Kemp’s standing with evangelicals did take on water after the 2020 election, said Ryan Burge, a professor at Eastern Illinois University who studies religion and politics. A survey by Harvard University’s Cooperative Election Study found Kemp’s evangelical support at 64% in November 2021, down from 79.7% the previous November, in a group “that is kind of your base for Republican politics,” he said.
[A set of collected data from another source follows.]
-- ==== Sys2Proof/Machine/Remote.lean ====
section
/-! DEFINITION. Remote instructions (R192 to R209): letters and their sending, RADD, RMIN, RMAX, ROR, RONCE, RARR, RGET, ACCRD, ACCDEF
and ARRWAIT, and what a home does with their letters (R195, R197, R199, R201, R203, R210). -/

namespace Sys2Proof.Machine

/-! ## Sending (R18, R189, R190) -/

/-- A blank letter. -/
def blankLetter : Letter := ⟨0, 0, 0, false, 0, 0, 0, 0, false, 0, false, 0, 0, false, [], 0, 0, 0, 0⟩

/-- A postmark (R18). -/
def postmark (pkg die unit seq : Nat) : W64 :=
  .ofNat 64 (pkg * 2 ^ 50 + die * 2 ^ 48 + unit * 2 ^ 40 + seq % 2 ^ 40)

/-- Fields of a postmark. -/
def pmPkg (pm : W64) : Nat := fld pm 63 50
def pmDie (pm : W64) : Nat := fld pm 49 48
def pmUnit (pm : W64) : Nat := fld pm 47 40

/-- A letter that carried a postmark is not settled at its home (R19): its record stands, a notice is on its way, the home holds the
postmark, or the time after its record's end has not passed. -/
def Mach.unsettled (m : Mach) (pm : W64) : Bool :=
  (m.sent.any fun x => decide (x.letter.pm = pm)) || (m.spent.any fun x => decide (x.1 = pm ∧ m.clk < x.2))
    || (m.settles.any fun x => decide (x.2 = pm)) || m.dies.any fun p => (Sparse.get none p.2.marks pm.toNat).isSome

/-- The first sequence number from n on whose postmark no unsettled letter carries; `k` bounds the search. -/
def Mach.freeSeq (m : Mach) (die unit : Nat) : Nat → Nat → Nat
  | 0, n => n
  | k + 1, n => if m.unsettled (postmark m.pkg die unit n) then m.freeSeq die unit k ((n + 1) % 2 ^ 40) else n

/-- How many postmarks may be unsettled. -/
def Mach.postmarks (m : Mach) : Nat :=
  m.sent.length + m.spent.length + m.settles.length + m.dies.foldl (fun n p => n + p.2.marks.length) 0

/-- The unit's next sequence number (R18, R19), and the machine after it is used. Copy engines are units 96 to 103, the neighbour engine
104. -/
def Mach.nextSeq (m : Mach) (die unit : Nat) : Nat × Mach :=
  let n := m.freeSeq die unit m.postmarks
    (if unit < 96 then (m.core (die * 96 + unit)).seq else Sparse.get 0 (m.die die).seqs (unit - 96))
  (n, if unit < 96 then m.modCore (die * 96 + unit) fun c => { c with seq := (n + 1) % 2 ^ 40 }
    else m.modDie die fun d => { d with seqs := Sparse.put 0 d.seqs (unit - 96) ((n + 1) % 2 ^ 40) })

/-- The die of a package that a physical address is homed on. -/
def homeDie (pa : Nat) : Nat := pa / Config.dieBytes

/-- Time after the last copy at which a letter is settled whatever has arrived: its copies last 4 µs (R186) and the home keeps its postmark
200 µs (R190); of a request, 8 µs (R206). -/
def settleTime (l : Letter) : Nat := (if l.op = 0x09 then 8 else 204) * Config.usCycles

/-- A letter's record ends; its number is not used again until it is settled (R19). -/
def Mach.dropSent (m : Mach) (pm : W64) : Mach :=
  match m.sent.find? fun x => decide (x.letter.pm = pm) with
  | none => m
  | some x => { m with
      sent := m.sent.filter fun y => decide (y.letter.pm ≠ pm)
      spent := (m.spent.filter fun y => decide (m.clk < y.2)) ++ [(pm, x.last + settleTime x.letter)] }

/-- A settle notice leaves for the home of a letter, and the letter's record ends (R190). -/
def Mach.settle (m : Mach) (x : Sent) : Mach :=
  let m := m.dropSent x.letter.pm
  if x.letter.tpkg.toNat = m.pkg then { m with settles := m.settles ++ [(homeDie x.letter.tpa.toNat, x.letter.pm)] }
  else { m with out := m.out ++ [.settle x.letter.tpkg.toNat (homeDie x.letter.tpa.toNat) x.letter.pm] }

/-- A settle notice is owed: APPLIED is held and 4 µs have passed since the last copy (R190), so that no copy can still be taken. -/
def Sent.owes (x : Sent) (clk : Nat) : Bool := x.acked && decide (x.letter.op ≠ 0x09 ∧ x.last + 4 * Config.usCycles < clk)

/-- The time from which a settle notice is owed; `timer` is when the acknowledgement came. -/
def Sent.due (x : Sent) : Nat := max x.timer (x.last + 4 * Config.usCycles)

/-- Notices that ride on a letter from the same unit to the same die (R190). -/
def Mach.rideSettles (m : Mach) (l : Letter) : Mach :=
  (m.sent.filter fun x => x.owes m.clk && decide (fld x.letter.pm 63 40 = fld l.pm 63 40 ∧ x.letter.tpkg = l.tpkg
    ∧ homeDie x.letter.tpa.toNat = homeDie l.tpa.toNat)).foldl Mach.settle m

/-- A copy of a letter leaves, with an AGE of 0. -/
def Mach.launchCopy (m : Mach) (l : Letter) : Mach :=
  let m := m.rideSettles l
  if l.tpkg.toNat = m.pkg then { m with wire := m.wire ++ [⟨l, m.clk⟩] } else { m with out := m.out ++ [.letter l] }

/-- Send a letter from a unit: its postmark, its resend record, its first copy. `asid` and `spans` are what its addresses were translated
from (R166). -/
def Mach.sendLetter (m : Mach) (die unit : Nat) (l : Letter) (sender : Sender) (va : W64) (slot : Option (Space × Nat)) (asid : Nat)
    (spans : List (Nat × Nat)) : Mach :=
  let (n, m) := m.nextSeq die unit
  let l := { l with pm := postmark m.pkg die unit n }
  let m := m.launchCopy l
  { m with sent := m.sent ++ [⟨l, sender, va, m.clk, m.clk, 0, false, false, slot, asid, spans⟩] }

/-- Letters of an operation that are neither acknowledged nor answered. -/
def Mach.lettersOut (m : Mach) (s : Sender) : Bool := m.sent.any fun x => decide (x.sender = s) && !x.acked

/-! ## Regions (R195, R208) -/

def Region.covers (r : Region) (pa len : Nat) : Bool := decide (r.base ≤ pa ∧ pa + len ≤ r.limit)
/-- A span touches a region; a meeting's entry has the member table as a second span (R223). -/
def Region.touches (r : Region) (pa len : Nat) : Bool :=
  decide (r.base < pa + len ∧ pa < r.limit)
    || (match r.meeting with | some g => decide (g.mem < pa + len ∧ pa < g.mem + 16 * g.n) | none => false)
The slip likely stemmed from 2020 election concerns and happened before Perdue joined the race, Burge said.
Asked about evangelical support, Kemp campaign spokesman Tate Mitchell mentioned the governor’s heartbeat abortion bill and order keeping churches open: “Governor Kemp is proud to have led the fight on these issues and more,” he said in an email.
Tim Echols, a state utility regulator known for turning the Christian home-schooling community into a Republican get-out-the-vote army, said the abortion bill alone is enough for many evangelicals.
“From the home schoolers and pro-life people that I have talked to, I think they are going to stick with Governor Kemp in the primary,” Echols said. “That pro-life legislation is very fresh in the minds of evangelicals. They want to show how much they appreciate him for doing that and doing it so quickly.”
Asked for its take on the direction of evangelical voters, Perdue’s campaign provided names of two leaders close to the evangelical community. Both dispute Kemp’s edge.
Bruce LeVell, who headed Trump’s diversity outreach in Georgia, said evangelical leaders remain angry with Kemp: “The salt in the wound that still manifests is his unwillingness to call the special session. Right and wrong play a tremendous role in the faith-based community.”
Dean Nelson, a pastor who works with the Family Research Council and the Frederick Douglass Foundation, said the calculus for evangelicals is more strategic.
“I was there at the signing of the heartbeat law, which I would certainly applaud and affirm Governor Kemp for,” Nelson said. “But his problems are not about this social conservative bona fides. His problem fundamentally is whether he can beat Stacey Abrams.”